It is a five digit whole number

1. It is a palindrome
2. It's hundreds digit is a multiple of 5
3. The product of its one digit and 8 is 12 greater than the square of its ones digit
4. The product of its thousands digit and 18 is 45 greater than the square of it's thousands digit
5. It is divisible by 8
6. One of its digits is a square number
7. The product of two of its digits is 6
8. The sum of its digits is 10
9. Its tens digit is 3

Name two 2-diget factors whose product is graeter than

200 but less than 600

To find the five-digit whole number that satisfies all the given conditions, we can use the following steps:

Step 1: Based on condition 2, we know that the hundreds digit is a multiple of 5. The only multiple of 5 that is also a single digit is 5 itself.
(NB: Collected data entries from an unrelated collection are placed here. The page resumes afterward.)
theorem decGuard_enc (lim : Nat) (g : Guard) (h : g.wf lim = true) (hl : lim ≤ 31) : decGuard lim (encGuard g) = .ok g := by
  cases g with
  | always => rfl
  | reg n r =>
    simp only [Guard.wf, decide_eq_true_eq] at h
    have e : encGuard (.reg n r) ≠ 0x1F#6 := by
      intro he
      have h1 : (encGuard (.reg n r)).extractLsb' 0 5 = r := by
        simp (disch := decide) only [encGuard, ex_lo, ex_full, -Nat.reduceAdd]
      rw [he] at h1
      have : r.toNat = 31 := by rw [← h1]; decide
      omega
    have h1 : (encGuard (.reg n r)).extractLsb' 0 5 = r := by
      simp (disch := decide) only [encGuard, ex_lo, ex_full, -Nat.reduceAdd]
    have h2 : (encGuard (.reg n r)).extractLsb' 5 1 = BitVec.ofBool n := by
      simp (disch := decide) only [encGuard, ex_hi, ex_full, -Nat.reduceAdd]
    simp only [decGuard, e, h1, h2, h, ofBool_eq_one, if_true, if_false]
@[simp] theorem decS_enc (r : SReg) : decS (encS r) = .ok r := by revert r; decide
@[simp] theorem decVR_enc (r : VReg) : decVR (encVR r) = .ok r := by revert r; decide
@[simp] theorem decLQ_enc (r : LQ) : decLQ (encLQ r) = .ok r := by revert r; decide
@[simp] theorem decSQ_enc (r : SQ) : decSQ (encSQ r) = .ok r := by revert r; decide
@[simp] theorem decXQ_enc : decXQ encXQ = .ok () := rfl
@[simp] theorem decM_enc (r : MReg) (h : mwf r = true) : decM (encM r) = .ok r := by revert r; decide
@[simp] theorem decP_enc (r : PReg) : decP (encP r) = .ok r := by revert r; decide
@[simp] theorem decV_enc (x : VSrc) : decV (encV x) = .ok x := by
  cases x with
  | v r => revert r; decide
  | lq r => revert r; decide
@[simp] theorem decD_enc (x : VDst) : decD (encD x) = .ok x := by
  cases x with
  | v r => revert r; decide
  | sq r => revert r; decide
@[simp] theorem decVS_enc (x : VSrcS) : decVS (encVS x) = .ok x := by
  rcases x with (r | r) | r
  · revert r; decide
  · revert r; decide
  · revert r; decide
@[simp] theorem decR_enc (x : RDst) : decR (encR x) = .ok x := by
  cases x with
  | v r => revert r; decide
  | xq => rfl
@[simp] theorem decCB_enc (x : CbDst) : decCB (encCB x) = .ok x := by
  rcases x with (r | r) | _
  · revert r; decide
  · revert r; decide
  · rfl
@[simp] theorem decDQ_enc (x : DropQ) : decDQ (encDQ x) = .ok x := by
  cases x with
  | sq r => revert r; decide
  | xq => rfl
@[simp] theorem decOLQ_enc (x : Option LQ) : decOLQ (encOLQ x) = .ok x := by
  cases x with
  | none => rfl
  | some r => revert r; decide
@[simp] theorem decOV_enc (x : Option VSrc) : decOV (encOV x) = .ok x := by
  rcases x with _ | (r | r)
  · rfl
  · revert r; decide
  · revert r; decide
@[simp] theorem decCond_enc (c : Cond) : decCond (encCond c) = .ok c := by cases c <;> rfl
@[simp] theorem decFcond_enc (c : FCond) : decFcond (encFcond c) = .ok c := by cases c <;> rfl
@[simp] theorem decScope_enc (c : Scope) : decScope (encScope c) = .ok c := by cases c <;> rfl
@[simp] theorem decOkind_enc (c : OKind) : decOkind (encOkind c) = .ok c := by cases c <;> rfl
@[simp] theorem decCsr_enc (c : Csr) : decCsr (encCsr c) = .ok c := by cases c <;> rfl
@[simp] theorem decSHint_enc (c : SHint) : decSHint (encSHint c) = .ok c := by cases c <;> rfl
@[simp] theorem decLHint_enc (c : LHint) : decLHint (encLHint c) (encLHintReg c) = .ok c := by
  cases c with
  | ct r => simp [decLHint, encLHint, encLHintReg]
  | _ => rfl
@[simp] theorem decWd_enc (b : Bool) : decWd (encWd b) = .ok b := by cases b <;> rfl
@[simp] theorem decWh_enc (b : Bool) : decWh (encWh b) = .ok b := by cases b <;> rfl
@[simp] theorem decOrdAny_enc (o : Ord) : decOrdAny (encOrd o) = .ok o := by
  rcases o with _ | ⟨k, s⟩
  · rfl
  · cases k <;> cases s <;> rfl
@[simp] theorem decOrdLoad_enc (o : Ord) (h : o.forLoad = true) : decOrdLoad (encOrd o) = .ok o := by
  simp [decOrdLoad, h]
@[simp] theorem decOrdStore_enc (o : Ord) (h : o.forStore = true) : decOrdStore (encOrd o) = .ok o := by
  simp [decOrdStore, h]
theorem decImm_enc (f : Fields) (i : Imm) (h1 : f.imm = encImm i) (h2 : f.ext = encExt i) : decImm f = .ok i := by
  cases i with
  | imm i => simp [decImm, h1, h2, encImm, encExt]
  | ext v =>
    have e1 : (0#32 ++ v).extractLsb' 64 32 = 0#32 := by
      simp (disch := decide) only [ex_hi, ex_full, -Nat.reduceAdd]
    have e2 : (0#32 ++ v).extractLsb' 0 64 = v := by
      simp (disch := decide) only [ex_lo, ex_full, -Nat.reduceAdd]
    simp only [decImm, h1, h2, encImm, encExt, e1, e2]; rfl
theorem decGuards_enc (lim : Nat) (hl : lim ≤ 31) (f : Fields) (g : Guards) (ha : g.a.wf lim = true) (hb : g.b.wf lim = true)
    (h1 : f.ga = encGuard g.a) (h2 : f.gb = encGuard g.b) : decGuards lim f = .ok g := by
  simp [decGuards, h1, h2, decGuard_enc lim _ ha hl, decGuard_enc lim _ hb hl]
So the hundreds digit is 5.

Step 2: Based on condition 9, we know that the tens digit is 3.

Step 3: Based on condition 8, we know that the sum of all the digits is 10.

Since we already have the hundreds digit as 5 and the tens digit as 3, the sum of the remaining three digits must be 10 - 5 - 3 = 2.

Let's consider the remaining three digits as a, b, and c.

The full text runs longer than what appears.